Find the word "just" in the data, then copy each line where it is found.
----
-- ==== Sys2Proof/Laws/Memory.lean ====
section
/-! SUPPORT. The laws of the sparse maps: what a read gives after a write, and that every operation keeps the canonical
form. -/

namespace Sys2Proof

/-! ### The canonical form -/

theorem SMap.wfFrom_mono {α : Type} [DecidableEq α] {d : α} {m : SMap α} {lo lo' : Nat} (h : lo' ≤ lo)
    (hm : SMap.wfFrom d lo m = true) : SMap.wfFrom d lo' m = true := by
  cases m with
  | nil => rfl
  | cons e m =>
    simp only [SMap.wfFrom, Bool.and_eq_true, decide_eq_true_eq] at hm ⊢
    exact ⟨⟨by omega, hm.1.2⟩, hm.2⟩

theorem SMap.erase_wfFrom {α : Type} [DecidableEq α] {d : α} {m : SMap α} {lo : Nat} (k : Nat)
    (hm : SMap.wfFrom d lo m = true) : SMap.wfFrom d lo (SMap.erase m k) = true := by
  induction m generalizing lo with
  | nil => rfl
  | cons e m ih =>
    simp only [SMap.wfFrom, Bool.and_eq_true, decide_eq_true_eq] at hm
    unfold SMap.erase
    split
    · exact SMap.wfFrom_mono (by omega) hm.2
    · simp only [SMap.wfFrom, Bool.and_eq_true, decide_eq_true_eq]
      exact ⟨hm.1, ih hm.2⟩

theorem SMap.insert_wfFrom {α : Type} [DecidableEq α] {d : α} {m : SMap α} {lo k : Nat} {v : α} (hv : v ≠ d)
    (hk : lo ≤ k) (hm : SMap.wfFrom d lo m = true) : SMap.wfFrom d lo (SMap.insert m k v) = true := by
  induction m generalizing lo with
  | nil => simp [SMap.insert, SMap.wfFrom, hv, hk]
  | cons e m ih =>
    simp only [SMap.wfFrom, Bool.and_eq_true, decide_eq_true_eq] at hm
    unfold SMap.insert
    split
    · simp only [SMap.wfFrom, Bool.and_eq_true, decide_eq_true_eq]
      exact ⟨⟨hk, hv⟩, ⟨by omega, hm.1.2⟩, hm.2⟩
    · split
      · simp only [SMap.wfFrom, Bool.and_eq_true, decide_eq_true_eq]
        exact ⟨⟨hk, hv⟩, SMap.wfFrom_mono (by omega) hm.2⟩
      · simp only [SMap.wfFrom, Bool.and_eq_true, decide_eq_true_eq]
        exact ⟨hm.1, ih (by omega) hm.2⟩

theorem SMap.set_wf {α : Type} [DecidableEq α] {d : α} {m : SMap α} (k : Nat) (v : α)
    (hm : SMap.wf d m = true) : SMap.wf d (SMap.set d m k v) = true := by
  unfold SMap.set
  split
  · exact SMap.erase_wfFrom k hm
  · exact SMap.insert_wfFrom ‹_› (Nat.zero_le k) hm

theorem SMap.restrict_wfFrom {α : Type} [DecidableEq α] {d : α} {m : SMap α} {lo : Nat} (p : Nat → Bool)
    (hm : SMap.wfFrom d lo m = true) : SMap.wfFrom d lo (SMap.restrict m p) = true := by
  induction m generalizing lo with
  | nil => rfl
  | cons e m ih =>
    simp only [SMap.wfFrom, Bool.and_eq_true, decide_eq_true_eq] at hm
    have h' := ih hm.2
    unfold SMap.restrict at h' ⊢
    rw [List.filter_cons]
    split
    · simp only [SMap.wfFrom, Bool.and_eq_true, decide_eq_true_eq]
      exact ⟨hm.1, h'⟩
    · exact SMap.wfFrom_mono (by omega) h'

theorem SMap.restrict_wf {α : Type} [DecidableEq α] {d : α} {m : SMap α} (p : Nat → Bool)
    (hm : SMap.wf d m = true) : SMap.wf d (SMap.restrict m p) = true := SMap.restrict_wfFrom p hm

/-! ### Reads after writes -/

theorem SMap.get_of_wfFrom {α : Type} [DecidableEq α] {d : α} {m : SMap α} {lo k : Nat}
    (hm : SMap.wfFrom d lo m = true) (hk : k < lo) : SMap.get d m k = d := by
  induction m generalizing lo with
  | nil => rfl
  | cons e m ih =>
    simp only [SMap.wfFrom, Bool.and_eq_true, decide_eq_true_eq] at hm
    rw [SMap.get, if_neg (by omega)]
    exact ih hm.2 (by omega)

theorem SMap.get_erase_ne {α : Type} (d : α) (m : SMap α) {k j : Nat} (h : j ≠ k) :
    SMap.get d (SMap.erase m k) j = SMap.get d m j := by
  induction m with
  | nil => rfl
  | cons e m ih =>
    unfold SMap.erase
    split
    · subst_vars; rw [SMap.get, if_neg h]
    · simp only [SMap.get, ih]

theorem SMap.get_erase_self {α : Type} [DecidableEq α] {d : α} {m : SMap α} (k : Nat) {lo : Nat}
    (hm : SMap.wfFrom d lo m = true) : SMap.get d (SMap.erase m k) k = d := by
  induction m generalizing lo with
  | nil => rfl
  | cons e m ih =>
    simp only [SMap.wfFrom, Bool.and_eq_true, decide_eq_true_eq] at hm
    unfold SMap.erase
    split
    · exact SMap.get_of_wfFrom hm.2 (by omega)
    · rw [SMap.get, if_neg ‹_›]; exact ih hm.2

theorem SMap.get_insert_self {α : Type} (d : α) (m : SMap α) (k : Nat) (v : α) :
    SMap.get d (SMap.insert m k v) k = v := by
  induction m with
  | nil => simp [SMap.insert, SMap.get]
  | cons e m ih =>
    unfold SMap.insert
    split
    · simp [SMap.get]
    · split
      · simp [SMap.get]
      · rw [SMap.get, if_neg ‹_›]; exact ih

theorem SMap.get_insert_ne {α : Type} (d : α) (m : SMap α) {k j : Nat} (v : α) (h : j ≠ k) :
    SMap.get d (SMap.insert m k v) j = SMap.get d m j := by
  induction m with
  | nil => simp [SMap.insert, SMap.get, h]
  | cons e m ih =>
    unfold SMap.insert
    split
    · rw [SMap.get, if_neg h]
    · split
      · subst_vars; simp [SMap.get, h]
      · simp only [SMap.get, ih]

/-- A read of the key written gives the value written. -/
theorem SMap.get_set_self {α : Type} [DecidableEq α] {d : α} {m : SMap α} (k : Nat) (v : α)
    (hm : SMap.wf d m = true) : SMap.get d (SMap.set d m k v) k = v := by
  unfold SMap.set
  split
  · subst_vars; exact SMap.get_erase_self k hm
  · exact SMap.get_insert_self d m k v

/-- A write leaves every other key alone. -/
theorem SMap.get_set_ne {α : Type} [DecidableEq α] (d : α) (m : SMap α) {k j : Nat} (v : α) (h : j ≠ k) :
    SMap.get d (SMap.set d m k v) j = SMap.get d m j := by
  unfold SMap.set
  split
  · exact SMap.get_erase_ne d m h
  · exact SMap.get_insert_ne d m v h

theorem SMap.get_restrict {α : Type} (d : α) (m : SMap α) (p : Nat → Bool) (k : Nat) :
    SMap.get d (SMap.restrict m p) k = if p k then SMap.get d m k else d := by
  induction m with
  | nil => simp [SMap.restrict, SMap.get]
  | cons e m ih =>
    unfold SMap.restrict at ih ⊢
    rw [List.filter_cons]
    by_cases hk : k = e.1
    · subst hk
      split
      · simp [SMap.get]
      · next hp => rw [ih]; simp [hp]
    · split
      · rw [SMap.get, if_neg hk, ih, SMap.get, if_neg hk]
      · rw [ih, SMap.get, if_neg hk]

theorem SMap.get_append {α : Type} [DecidableEq α] {d : α} (m n : SMap α) (k : Nat)
    (hm : ∀ e ∈ m, e.1 = k → e.2 ≠ d) :
    SMap.get d (m ++ n) k = if SMap.get d m k = d then SMap.get d n k else SMap.get d m k := by
  induction m with
  | nil => simp [SMap.get]
  | cons e m ih =>
    rw [List.cons_append, SMap.get, SMap.get]
    split
    · have := hm e List.mem_cons_self (by omega)
      rw [if_neg this]
    · exact ih fun x hx => hm x (List.mem_cons_of_mem _ hx)

/-! ### Blocks of bytes -/

theorem SMap.wfFrom_append {m n : Mem} {lo hi : Nat} (hm : SMap.wfFrom (0 : Byte) lo m = true)
    (hb : ∀ e ∈ m, e.1 < hi) (hn : SMap.wfFrom (0 : Byte) hi n = true) (hl : lo ≤ hi) :
    SMap.wfFrom (0 : Byte) lo (m ++ n) = true := by
  induction m generalizing lo with
  | nil => exact SMap.wfFrom_mono hl hn
  | cons e m ih =>
    simp only [SMap.wfFrom, Bool.and_eq_true, decide_eq_true_eq, List.cons_append] at hm ⊢
    have := hb e List.mem_cons_self
    exact ⟨hm.1, ih hm.2 (fun x hx => hb x (List.mem_cons_of_mem _ hx)) (by omega)⟩

theorem Mem.cells_wfFrom (a : Nat) (bs : List Byte) : SMap.wfFrom (0 : Byte) a (Mem.cells a bs) = true := by
  induction bs generalizing a with
  | nil => rfl
  | cons b bs ih =>
    unfold Mem.cells
    split
    · exact SMap.wfFrom_mono (by omega) (ih (a + 1))
    · simp only [SMap.wfFrom, Bool.and_eq_true, decide_eq_true_eq]
      exact ⟨⟨Nat.le_refl a, ‹_›⟩, ih (a + 1)⟩

theorem Mem.cells_lt {a : Nat} {bs : List Byte} {e : Nat × Byte} (h : e ∈ Mem.cells a bs) :
    e.1 < a + bs.length := by
  induction bs generalizing a with
  | nil => simp [Mem.cells] at h
  | cons b bs ih =>
    unfold Mem.cells at h
    rw [List.length_cons]
    split at h
    · have := ih h; omega
    · rcases List.mem_cons.1 h with rfl | h
      · simp
      · have := ih h; omega

theorem SMap.restrict_ge_wfFrom {m : Mem} {lo hi : Nat} (hm : SMap.wfFrom (0 : Byte) lo m = true) :
    SMap.wfFrom (0 : Byte) hi (SMap.restrict m fun k => decide (hi ≤ k)) = true := by
  induction m generalizing lo with
  | nil => rfl
  | cons e m ih =>
    simp only [SMap.wfFrom, Bool.and_eq_true, decide_eq_true_eq] at hm
    have h' := ih hm.2
    unfold SMap.restrict at h' ⊢
    rw [List.filter_cons]
    split
    · next hp =>
      simp only [decide_eq_true_eq] at hp
      simp only [SMap.wfFrom, Bool.and_eq_true, decide_eq_true_eq]
      refine ⟨⟨hp, hm.1.2⟩, ?_⟩
      have := SMap.restrict_wfFrom (fun k => decide (hi ≤ k)) hm.2
      exact this
    · exact h'

/-- Writing a block keeps the canonical form. -/
theorem Mem.writeBytes_wf {m : Mem} (a : Nat) (bs : List Byte) (hm : m.wf = true) :
    (m.writeBytes a bs).wf = true := by
  unfold Mem.writeBytes Mem.wf SMap.wf
  rw [List.append_assoc]
  refine SMap.wfFrom_append (hi := a) (SMap.restrict_wfFrom _ hm) ?_ ?_ (Nat.zero_le a)
  · intro e he
    simp only [SMap.restrict, List.mem_filter, decide_eq_true_eq] at he
    exact he.2
  · refine SMap.wfFrom_append (Mem.cells_wfFrom a bs) (fun e he => Mem.cells_lt he) ?_ (Nat.le_add_right a _)
    exact SMap.restrict_ge_wfFrom hm

theorem Mem.write_wf {m : Mem} (a : Nat) (b : Byte) (hm : m.wf = true) : (m.write a b).wf = true :=
  SMap.set_wf a b hm

theorem Mem.zero_wf {m : Mem} (a n : Nat) (hm : m.wf = true) : (m.zero a n).wf = true :=
  SMap.restrict_wf _ hm

theorem Mem.read_cells (a : Nat) (bs : List Byte) (k : Nat) :
    SMap.get 0 (Mem.cells a bs) k = if a ≤ k then bs.getD (k - a) 0 else 0 := by
  induction bs generalizing a with
  | nil => simp [Mem.cells, SMap.get]
  | cons b bs ih =>
    unfold Mem.cells
    rcases Nat.lt_trichotomy k a with h | h | h
    · have h1 : ¬ a ≤ k := by omega
      have h2 : ¬ a + 1 ≤ k := by omega
      rw [if_neg h1]
      split
      · rw [ih, if_neg h2]
      · rw [SMap.get, if_neg (Nat.ne_of_lt h), ih, if_neg h2]
    · subst h
      rw [if_pos (Nat.le_refl k), Nat.sub_self]
      split
      · subst_vars; rw [ih, if_neg (by omega)]; rfl
      · rw [SMap.get, if_pos rfl]; rfl
    · have h1 : a ≤ k := by omega
      have h2 : a + 1 ≤ k := h
      have e : k - a = (k - (a + 1)) + 1 := by omega
      rw [if_pos h1, e, List.getD_cons_succ]
      split
      · rw [ih, if_pos h2]
      · rw [SMap.get, if_neg (Nat.ne_of_gt h), ih, if_pos h2]

/-- A byte after a block has been written: the block's own byte inside it, the old one outside. -/
theorem SMap.get_append_of_not_mem {α : Type} {d : α} (m n : SMap α) (k : Nat) (hm : ∀ e ∈ m, e.1 ≠ k) :
    SMap.get d (m ++ n) k = SMap.get d n k := by
  induction m with
  | nil => rfl
  | cons e m ih =>
    rw [List.cons_append, SMap.get, if_neg (fun h => hm e List.mem_cons_self h.symm)]
    exact ih fun x hx => hm x (List.mem_cons_of_mem _ hx)

theorem SMap.get_append_left {α : Type} {d : α} (m n : SMap α) (k : Nat) (hn : ∀ e ∈ n, e.1 ≠ k) :
    SMap.get d (m ++ n) k = SMap.get d m k := by
  induction m with
  | nil =>
    have := SMap.get_append_of_not_mem (d := d) n [] k hn
    simpa using this
  | cons e m ih => rw [List.cons_append, SMap.get, SMap.get, ih]

/-- A block written reads back, and every other byte reads as before: of any list of cells. -/
theorem Mem.read_writeBytes {m : Mem} (a : Nat) (bs : List Byte) (k : Nat) :
    (m.writeBytes a bs).read k =
      if a ≤ k ∧ k < a + bs.length then bs.getD (k - a) 0 else m.read k := by
  have lo : ∀ {p : Nat → Bool} {n : Mem}, p k = false → ∀ e ∈ SMap.restrict n p, e.1 ≠ k := by
    intro p n hp e he h
    have := (List.mem_filter.1 he).2
    rw [h, hp] at this
    cases this
  have ge : ∀ e ∈ Mem.cells a bs, a ≤ e.1 := by
    intro e he
    have := Mem.cells_wfFrom a bs
    revert this he
    generalize Mem.cells a bs = n
    intro he hw
    induction n generalizing a with
    | nil => cases he
    | cons x n ih =>
      simp only [SMap.wfFrom, Bool.and_eq_true, decide_eq_true_eq] at hw
      rcases List.mem_cons.1 he with rfl | he
      · exact hw.1.1
      · have := ih (x.1 + 1) he hw.2
        omega
  unfold Mem.writeBytes Mem.read
  rw [List.append_assoc]
  by_cases h : k < a
  · rw [SMap.get_append_left, SMap.get_restrict]
    · have : ¬ (a ≤ k ∧ k < a + bs.length) := by omega
      simp [h, this]
    · intro e he
      rcases List.mem_append.1 he with he | he
      · have := ge e he; omega
      · exact lo (by simpa using by omega) e he
  · rw [SMap.get_append_of_not_mem _ _ _ (lo (by simpa using h))]
    by_cases h3 : k < a + bs.length
    · rw [SMap.get_append_left _ _ _ (lo (by simpa using h3)), Mem.read_cells, if_pos (by omega), if_pos (by omega)]
    · rw [SMap.get_append_of_not_mem, SMap.get_restrict]
      · have : ¬ (a ≤ k ∧ k < a + bs.length) := by omega
        simp [this]; omega
      · intro e he hk
        have := Mem.cells_lt he
        omega

theorem Mem.read_write {m : Mem} (a : Nat) (b : Byte) (k : Nat) (hm : m.wf = true) :
    (m.write a b).read k = if k = a then b else m.read k := by
  unfold Mem.read Mem.write
  split
  · subst_vars; exact SMap.get_set_self _ b hm
  · exact SMap.get_set_ne 0 m b ‹_›

/-- A byte after a range has been set to zero. -/
theorem Mem.read_zero (m : Mem) (a n k : Nat) :
    (m.zero a n).read k = if a ≤ k ∧ k < a + n then 0 else m.read k := by
  unfold Mem.zero Mem.read
  rw [SMap.get_restrict]
  by_cases h : a ≤ k ∧ k < a + n
  · rw [if_pos h, if_neg]; simp; omega
  · rw [if_neg h, if_pos]; simp; omega

/-! ### Lists of bytes as numbers -/

@[simp] theorem natToBytes_length (n v : Nat) : (natToBytes n v).length = n := by
  induction n generalizing v with
  | zero => rfl
  | succ n ih => simp [natToBytes, ih]

/-- The bytes of a number make the number again, modulo their width (R2). -/
theorem bytesToNat_natToBytes (n v : Nat) : bytesToNat (natToBytes n v) = v % 256 ^ n := by
  induction n generalizing v with
  | zero => simp [natToBytes, bytesToNat, Nat.mod_one]
  | succ n ih =>
    have := ih (v / 256)
    unfold bytesToNat at this ⊢
    rw [natToBytes, List.foldr_cons, this, Nat.pow_succ', Nat.mod_mul]
    simp

@[simp] theorem Mem.readBytes_length (m : Mem) (a n : Nat) : (m.readBytes a n).length = n := by
  induction n generalizing a with
  | zero => rfl
  | succ n ih => simp [Mem.readBytes, ih]

theorem Mem.readBytes_congr {m m' : Mem} (a n : Nat) (h : ∀ k, a ≤ k → k < a + n → m.read k = m'.read k) :
    m.readBytes a n = m'.readBytes a n := by
  induction n generalizing a with
  | zero => rfl
  | succ n ih =>
    rw [Mem.readBytes, Mem.readBytes, h a (Nat.le_refl a) (by omega), ih (a + 1) fun k h1 h2 => h k (by omega) (by omega)]

/-- Reading a block just written gives the block. -/
theorem Mem.readBytes_writeBytes {m : Mem} (a : Nat) (bs : List Byte) :
    (m.writeBytes a bs).readBytes a bs.length = bs := by
  have key : ∀ (n o : Nat), o + n = bs.length → (m.writeBytes a bs).readBytes (a + o) n = bs.drop o := by
    intro n
    induction n with
    | zero => intro o h; rw [Mem.readBytes, List.drop_eq_nil_of_le (by omega)]
    | succ n ih =>
      intro o h
      have ho : o < bs.length := by omega
      rw [Mem.readBytes, Mem.read_writeBytes a bs (a + o), if_pos (by omega), Nat.add_sub_cancel_left,
        List.drop_eq_getElem_cons ho, Nat.add_assoc, ih (o + 1) (by omega)]
      simp [List.getD, ho]
  simpa using key bs.length 0 (by omega)

/-- A number read where it was just written (R2). -/
theorem Mem.readLE_writeBytes {m : Mem} (a n v : Nat) :
    (m.writeBytes a (natToBytes n v)).readLE a n = v % 256 ^ n := by
  have h := Mem.readBytes_writeBytes (m := m) a (natToBytes n v)
  rw [natToBytes_length] at h
  rw [← bytesToNat_natToBytes n v]
  unfold Mem.readLE bytesToNat
  rw [h]

end Sys2Proof
end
----
→ WRITTEN SOLUTION
/-- Reading a block just written gives the block. -/
/-- A number read where it was just written (R2). -/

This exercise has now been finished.